Why are sprints never extended?

In Scrum, we time-box the sprints and never extend them. Why are sprints never extended?

Optimize for Value

Lets take a look at Scrum vs Traditional Project Management: In traditional project management, we optimize and control for scope. We set the scope up front. We actively manage scope creep, and we extend the timeline if the scope is not met. In scrum, we optimize and control for value. We order the backlog by value. We ensure the most valuable items are being delivered on a sprint by sprint basis, and we often compromise on scope in favor of value. We consistently monitor our feedback loops for value delivery and signs of waste.

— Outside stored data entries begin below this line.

/-- R300, R305, R306, R311 to R320: the device drops what its check refuses, serves a peer's request and sends its answer, gives a response to the
instruction that waits for it, fails a request whose time is over or whose packet is lost, gives up missing numbers, and takes pushes. The lanes of a
request are served in ascending order, each that its check refuses with its reason and without effect; a request for checks alone has none (log 70), and
with its answers the atomic that asked may issue again. -/
def Obligations.PeersAreServedAndAnswered : Prop :=
  ∀ (s : State) (x : RPacket), s.ev.pkt = some x →
  let dom := x.dom.toNat
  let src := x.src.toNat
  (s.acceptFrom x = none → ∀ i ∈ [Instr.remoteRequestReceive, .remoteResponseReceive, .nackReceive, .subscriptionPush], exec i s = .next s) ∧
  (∀ y, kfind s.domains dom = some y → y.valid = true → src ∈ y.members → (y.isSealed = true → x.auth = true) →
    kfind s.seqIn (dom, src) = none → ∃ t, s.acceptFrom x = some t ∧ ((kfind t.seqIn (dom, src)).bind (·.high)) = some x.seq ∧
      { t with seqIn := [], rekeyAsks := [] } = { s with seqIn := [], rekeyAsks := [] } ∧ t.acceptFrom x = none) ∧
  (∀ s1, s.acceptFrom x = some s1 → (kfind s1.seqOut (dom, src)).getD 0 < 2 ^ 48 - 1 →
    let sends := fun (t : State) (b : Body) => ∃ z ∈ t.sent, z.peer = src ∧ z.dom = dom ∧ z.body = b
    (∀ (m : Word) (off : Fin 32 → Nat) (b e : Fin 32 → DWord), m ≠ 0#32 → x.lanes = (maskLanes m).map (fun L => ⟨L.val, off L, b L, e L⟩) →
      s.planeHeld (planeEntry s.selfNum (off (lowestLane m))) = false → s1.homes = [] →
      ∀ (P : Nat → Prop) (A : Fin 32 → Resolved) (F : Fin 32 → Frame), s1.tablesApart P →
      let meets := fun (n : Nat) (need : Need) => ∀ L : Fin 32, m.getLsbD L = true → s1.steadyResolve P dom src (off L) n need (A L) ∧
        ∀ f, A L = .ok f → f = F L ∧ s1.wrongKey f.pa f.key = false ∧ ∀ (M : Fin 32) g, m.getLsbD M = true → A M = .ok g →
          (overlaps f.pa n g.pa n = true → off L = off M) ∧ (lineOf f.pa = lineOf g.pa → f.key = g.key)
      let good := lanesMask ((maskLanes m).filter fun L => match A L with
        | .ok _ => true
        | _ => false)
      let apart := fun (n pa : Nat) => ∀ L : Fin 32, good.getLsbD L = true → pa < (F L).pa ∨ (F L).pa + n ≤ pa
      let answers := fun (t : State) (value : Fin 32 → DWord) (fl : Fin 32 → Flags) => ∃ line, sends t (.response x.seq ((maskLanes m).map fun L => match A L with
        | .ok _ => ⟨L.val, value L, false, none, fl L⟩
        | .absent _ _ => if x.kind = .load then ⟨L.val, 0#64, true, none, 0#5⟩ else ⟨L.val, 0#64, false, some 6, 0#5⟩
        | .fail r => ⟨L.val, 0#64, false, some r, 0#5⟩) line)
      (x.kind = .load → meets 4 .read → ∃ t, exec .remoteRequestReceive s = .next t ∧ (∀ pa, t.newest pa = s1.newest pa) ∧
        answers t (fun L => BitVec.ofNat 64 (ofBytes (s1.newestRead (F L).pa 4))) fun _ => 0#5) ∧
      (∀ wide, x.kind = .check wide → meets (if wide then 8 else 4) .both → ∃ t, exec .remoteRequestReceive s = .next t ∧
        (∀ pa, t.newest pa = s1.newest pa) ∧ answers t (fun _ => 0#64) fun _ => 0#5) ∧
      (x.kind = .store → meets 4 .write → ∃ t, exec .remoteRequestReceive s = .next t ∧ answers t (fun _ => 0#64) (fun _ => 0#5) ∧
        (∀ L : Fin 32, good.getLsbD L = true → lastLane good F L = true → ∀ i < 4, t.newest ((F L).pa + i) = (b L).extractLsb' (8 * i) 8) ∧
        ∀ pa, apart 4 pa → t.newest pa = s1.newest pa) ∧
      ∀ op wide, x.kind = .atom op wide → let n := if wide then 8 else 4
        meets n .both → ∃ t old new, exec .remoteRequestReceive s = .next t ∧
        Chain good n (laneBefore good F) (fun L => BitVec.ofNat 64 (ofBytes (s1.newestRead (F L).pa n))) (fun L o => (remoteAtom op wide (b L) (e L) o).1) old new ∧
        answers t old (fun L => (remoteAtom op wide (b L) (e L) (old L)).2) ∧
        (∀ L : Fin 32, good.getLsbD L = true → lastLane good F L = true → ∀ i < n, t.newest ((F L).pa + i) = (new L).extractLsb' (8 * i) 8) ∧
        ∀ pa, apart n pa → t.newest pa = s1.newest pa) ∧
    (∀ l, x.lanes = [l] → s.planeHeld (planeEntry s.selfNum l.off) = false → x.kind = .subscribe → (∀ r ∈ s1.homes, ¬ (r.dom = dom ∧ r.page = l.off / 4096)) → s1.homes.length < 4096 →
      l.off + 4096 ≤ ((kfind s1.domains dom).getD {}).heapsz.toNat → ∃ t, exec .remoteRequestReceive s = .next t ∧
        t.homes = s1.homes ++ [{ dom := dom, page := l.off / 4096, subs := [src] }] ∧ sends t (.status x.seq 0)) ∧
    (x.kind = .barrier → ∃ t y, exec .remoteRequestReceive s = .next t ∧ kfind t.domains dom = some y ∧ src ∈ y.barriers) ∧
    (∃ t, exec .subscriptionPush s = .next t ∧ (s.planeHeld (planeEntry src s.ev.n) = false → sends t (.ack s.ev.n)) ∧
      (s1.subscribed src dom s.ev.n = true → (s1.ucopy src dom s.ev.n).isSome = true ∨ (s1.uSet src s.ev.n).length < 2 →
        t.ucopy src dom s.ev.n = some { block := sliceOf src (s.ev.n / 128), peer := src, dom := dom, line := s.ev.n / 128, bytes := s.ev.data, bad := s.ev.k == 1 }))) ∧
  (∀ s1 r, s.acceptFrom x = some s1 → s.ev.flag = false → s1.requests.find? (fun r => r.id = s.ev.n) = some r → r.dom = dom → r.peer = src →
    (∀ a ∈ s.ev.ans, a.fail = none ∧ a.lane < 32) → (s.ev.ans.map (·.lane)).Nodup → (∀ q ∈ s1.heldOut, s1.packetHeld q = true) →
    ∀ k g o, r.asker = .blocking k → kfind s1.groups k = some g → g.remote = some o → o.waiting = [r.id] → o.answers = [] → o.fails = [] →
    (o.probe = true → ∃ t h, exec .remoteResponseReceive s = .next t ∧ (∀ r ∈ t.requests, r.id ≠ s.ev.n) ∧ k ∉ t.stalled ∧ kfind t.groups k = some h ∧
      h.remote = none ∧ h.checked = some o.path.pc ∧ h.cur = g.cur ∧ h.regs = g.regs) ∧
    (o.probe = false → ∃ t h, exec .remoteResponseReceive s = .next t ∧ (∀ r ∈ t.requests, r.id ≠ s.ev.n) ∧ kfind t.groups k = some h ∧ h.remote = none ∧
      h.cur = some { o.path with pc := o.npc } ∧ ∀ a ∈ s.ev.ans, ∀ L : Fin 32, L.val = a.lane →
        (h.read o.reg)[L] = a.value.setWidth 32 ∧ (o.words = 2 → (h.read (o.reg + 1))[L] = a.value.extractLsb' 32 32) ∧
        (a.absent = true → h.nrm.getLsbD L = true) ∧ h.aflags[L] = g.aflags[L] ||| a.flags)) ∧
  (let lost := fun (i : Instr) (s1 : State) (r : Request) (reason : BitVec 8) => ∀ k op g q, r.asker = .posted k op → kfind s1.groups k = some g →
      g.posted.find? (fun q => q.id = op) = some q → q.waiting = [r.id] → q.fails = [] → (∀ l ∈ r.lanes, l.lane < 32) →
      (r.lanes.map (·.lane)).Nodup → ∀ l ∈ r.lanes, (∀ z ∈ r.lanes, l.lane ≤ z.lane) → ∃ t h, exec i s = .next t ∧ (∀ z ∈ t.requests, z.id ≠ r.id) ∧ kfind t.groups k = some h ∧ (∀ z ∈ h.posted, z.id ≠ op) ∧
        { id := op, offset := BitVec.ofNat 64 l.off, pc := q.pc, lanes := lanesMask ((List.finRange 32).filter fun L => r.lanes.any fun z => z.lane == L.val), reason := reason } ∈ h.pfail
   (∀ r, s.requests.find? (fun r => r.id = s.ev.n) = some r → r.peer ≠ s.selfNum → r.sent + 4800000 ≤ s.cycle →
      lost .requestTimeout s r 9#8) ∧
   (∀ s1 r, s.acceptFrom x = some s1 → s1.requests.find? (fun r => r.dom = dom && r.peer = src && r.seq = s.ev.n) = some r →
      s1.requests.find? (fun z => z.id = r.id) = some r → lost .nackReceive s1 r 8#8)) ∧
  let y := (kfind s.seqIn (s.ev.k, s.ev.m)).getD {}
  ∀ h, y.high = some h → s.ev.n < h → h ≤ s.ev.n + 4096 → s.ev.n ∉ y.given → (∀ z ∈ y.seen, z.1 ≠ s.ev.n) →
    (∃ z ∈ y.seen, s.ev.n < z.1 ∧ z.2 + 2400000 ≤ s.cycle) → (kfind s.seqOut (s.ev.k, s.ev.m)).getD 0 < 2 ^ 48 - 1 →
    s.planeHeld (planeEntry s.ev.m 0) = false → ∃ t z, exec .sequenceGap s = .next t ∧ kfind t.seqIn (s.ev.k, s.ev.m) = some { y with given := s.ev.n :: y.given } ∧ z ∈ t.sent ∧
      z.peer = s.ev.m ∧ z.dom = s.ev.k ∧ z.body = .nack s.ev.n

Since we are optimizing for value, we have prioritized the backlog items so that we are always working on the highest value/highest priority items before the lowest value items. We do small batches of incremental value delivery on a per sprint basis to increase value flow, and therefore, give ourselves an opportunity to set a sustainable pace.

Since we are “fixing” the time (sprint duration) and varying the scope (what we can get done in a sprint), we get a much more accurate picture of what the team is able to deliver on an iteration by iteration basis, as well as an opportunity to dynamically manage risk. The goal of the current sprint is supposed to be relatively stable, all in the name of an empirical inspect and adapt cycle. If we were to constantly vary the lengths of the sprints, we have no “measuring stick” by which to figure out how much “stuff” our team can complete in 2 weeks, and therefore, no consistent way to forecast anything.

The Importance of Focus

I always notice something interesting in my training classes. I perform an exercise during the second half of the second day whereby the team has a project to complete in 3 sprints. The sprints are about 20 minutes each, and I give them 3 sprints. The team incrementally builds, tests and demos a product over the course of the three sprints. At the end of this exercise, I always ask the team, “What do you think would have happened if I had told you that you have an hour to complete this project?” The answers vary, but usually something along the lines of “We would have planned for 45 minutes then rushed to get something crappy finished in the last 15 minutes.” Parkinson’s law says that work always expands to fill up the time available to do it. The same thing happens in day to day life. People tend to take up all the time allotted for a particular task. Shortening the cycles allows the team to focus on high value targets for a short amount of time.

Root Cause Analysis

Let’s say we stick to our guns and do not extend the sprint, and invariably, the team does not accomplish the sprint goal. What do we do? A gut reaction may be to say, “if we had extended the sprint, we would have accomplished the goal!” A perhaps counter intuitive way of thinking about it is to understand that the team needs to comprehend its capacity to do work on a sprint by sprint basis. To extend the sprint deprives the team of their ability to do root cause analysis of why they weren’t able to complete the goal, and therefore short-circuits a critical feedback loop in the Scrum framework.

Extending the sprint removes our ability to do proper root cause analysis on why we weren’t able to accomplish the sprint goal

It simply hides the problem. Did the team bite off more than it could chew? Was there an external dependency that was not managed? Was there an impediment that prevented the team from finishing? Without failure, there can be no learning. A team that doesn’t meet its sprint goal has much to talk about during the retrospective.